TO DO> Return each line of the data below that contains the string "step".

[THE RECORDS]

-- ==== Sys2Proof/Machine/Migrate.lean ====
section
/-! DEFINITION. The function commands: assignment, freeze, save, restore, thaw, and the dirty-page log (chapter 10, R363 to
R367, R375 to R381, R410, R411). -/

namespace Sys2Proof.Machine

/-- A command of this table names a PF where only VFs are allowed (R365). -/
def pfNamed (c : SvcCmd) : Option Nat := if c.obj < 4 then some 4 else none

/-! ### Assignment (R363, R364) -/

/-- Two ranges in the layout of RES_QP share an index. -/
def rangesMeet (a b : Nat) : Bool :=
  a / 65536 != 0 && b / 65536 != 0 && decide (a % 65536 < b % 65536 + b / 65536) && decide (b % 65536 < a % 65536 + a / 65536)

/-- The ranges another function holds, or will hold: register offset `off`, parameter dword `k`. -/
def rangesOf (s : State) (f off k : Nat) : List Nat :=
  reg s (pFUNC f) off :: (match begunOn s 0x95 f with | some c => [c.d k] | none => [])

/-- Another function's range, in force or pending, overlaps one. -/
def overlaps (s : State) (f off k v : Nat) : Bool :=
  (List.range 1012).any fun g => g != f && (rangesOf s g off k).any fun w => rangesMeet v w

/-- MiB of window that a function's queues reach. -/
def windowNeed (s : State) (f : Nat) : Nat :=
  let top (loc base bytes : Nat) : Nat := if loc = 1 then base + bytes else 0
  let svc := (s.pairs.filter fun e => e.1 / 64 == f).map fun e =>
    max (top e.2.sqLoc e.2.sqBase (64 * e.2.sqDepth)) (top e.2.cqLoc e.2.cqBase (16 * e.2.cqDepth))
  let qps := (qpsOf s f).map fun e =>
    max (top e.2.loc e.2.sqBase (64 * 2 ^ e.2.sqLog)) (max (top e.2.loc e.2.rqBase (64 * 2 ^ e.2.rqLog)) (top e.2.loc e.2.cqBase (32 * 2 ^ e.2.cqLog)))
  ceilDiv ((svc ++ qps).foldl max 0) (2 ^ 20)

/-- The assignment would exclude something in use. -/
def inUse (s : State) (c : SvcCmd) : Bool :=
  let qps := qpsOf s c.obj
  (qps.any fun e => !(rangeHas (c.d 4) e.1) || !(rangeHas (c.d 5) e.2.sub)) ||
    (s.pairs.any fun e => e.1 / 64 == c.obj && decide (bitsOf (c.d 7) 0 7 ≤ e.1 % 64)) || decide (c.d 6 < windowNeed s c.obj)

/-- Window allotments of all functions, with pending ones, when function `f` gets `mib`. -/
def windowSum (s : State) (f mib : Nat) : Nat :=
  ((List.range 1012).map fun g =>
    if g = f then mib
    else max (fld s (pFUNC g) R.FUNC.RES_WIN 0 17) (match begunOn s 0x95 g with | some c => c.d 6 | none => 0)).sum

/-- FUNC_ASSIGN: applied at step 7 of the next edge; one that finds another pending for the same function waits. -/
def execFuncAssign (k : CmdRef) (s : State) : Host.Outcome State Fault Refusal :=
  .next <|
    match findCmd s k with
    | none => s
    | some c =>
      if c.op = 0x95 ∧ (begunOn s 0x95 c.obj).isSome then s
      else runSvc k 0x95
        (fun c _ =>
          if 16384 < c.d 4 % 65536 + c.d 4 / 65536 then some 16
          else if 1024 < c.d 5 % 65536 + c.d 5 / 65536 then some 20
          else if bitsOf (c.d 7) 0 7 = 0 ∨ 64 < bitsOf (c.d 7) 0 7 then some 28
          else none) noFence
        (fun c s =>
          let st' := blkState s (pFUNC c.obj)
          if st' = 2 ∨ st' = 4 then .done st.STATE_CONFLICT 0 s
          else if overlaps s c.obj R.FUNC.RES_QP 4 (c.d 4) ∨ overlaps s c.obj R.FUNC.RES_SUB 5 (c.d 5) then .done 0xB0 0 s
          else if inUse s c then .done 0xB1 0 s
          else if 65536 < windowSum s c.obj (c.d 6) then .done st.NO_RESOURCE 0 s
          else .wait s) s

/-! ### Freeze (R375, R376) -/

/-- FUNC_FREEZE: acts at step 7 of the next edge. -/
def execFuncFreeze (k : CmdRef) (s : State) : Host.Outcome State Fault Refusal :=
  .next <| runSvc k 0x96
    (fun c _ => match pfNamed c with
      | some o => some o
      | none => if c.d 4 = 0 ∨ 10000 < c.d 4 then some 16 else none) noFence
    (fun c s =>
      let st' := blkState s (pFUNC c.obj)
      if ¬ (st' = 0 ∨ st' = 1) ∨ (begunOn s 0x96 c.obj).isSome then .done st.STATE_CONFLICT 0 s
      else .wait (modFn c.obj (fun x => { x with freezeBy := some (s.now + c.d 4 * 1000000) }) s)) s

[/THE RECORDS]

SOLUTION FOR THIS PROBLEM>
/-- FUNC_ASSIGN: applied at step 7 of the next edge; one that finds another pending for the same function waits. -/
/-- FUNC_FREEZE: acts at step 7 of the next edge. -/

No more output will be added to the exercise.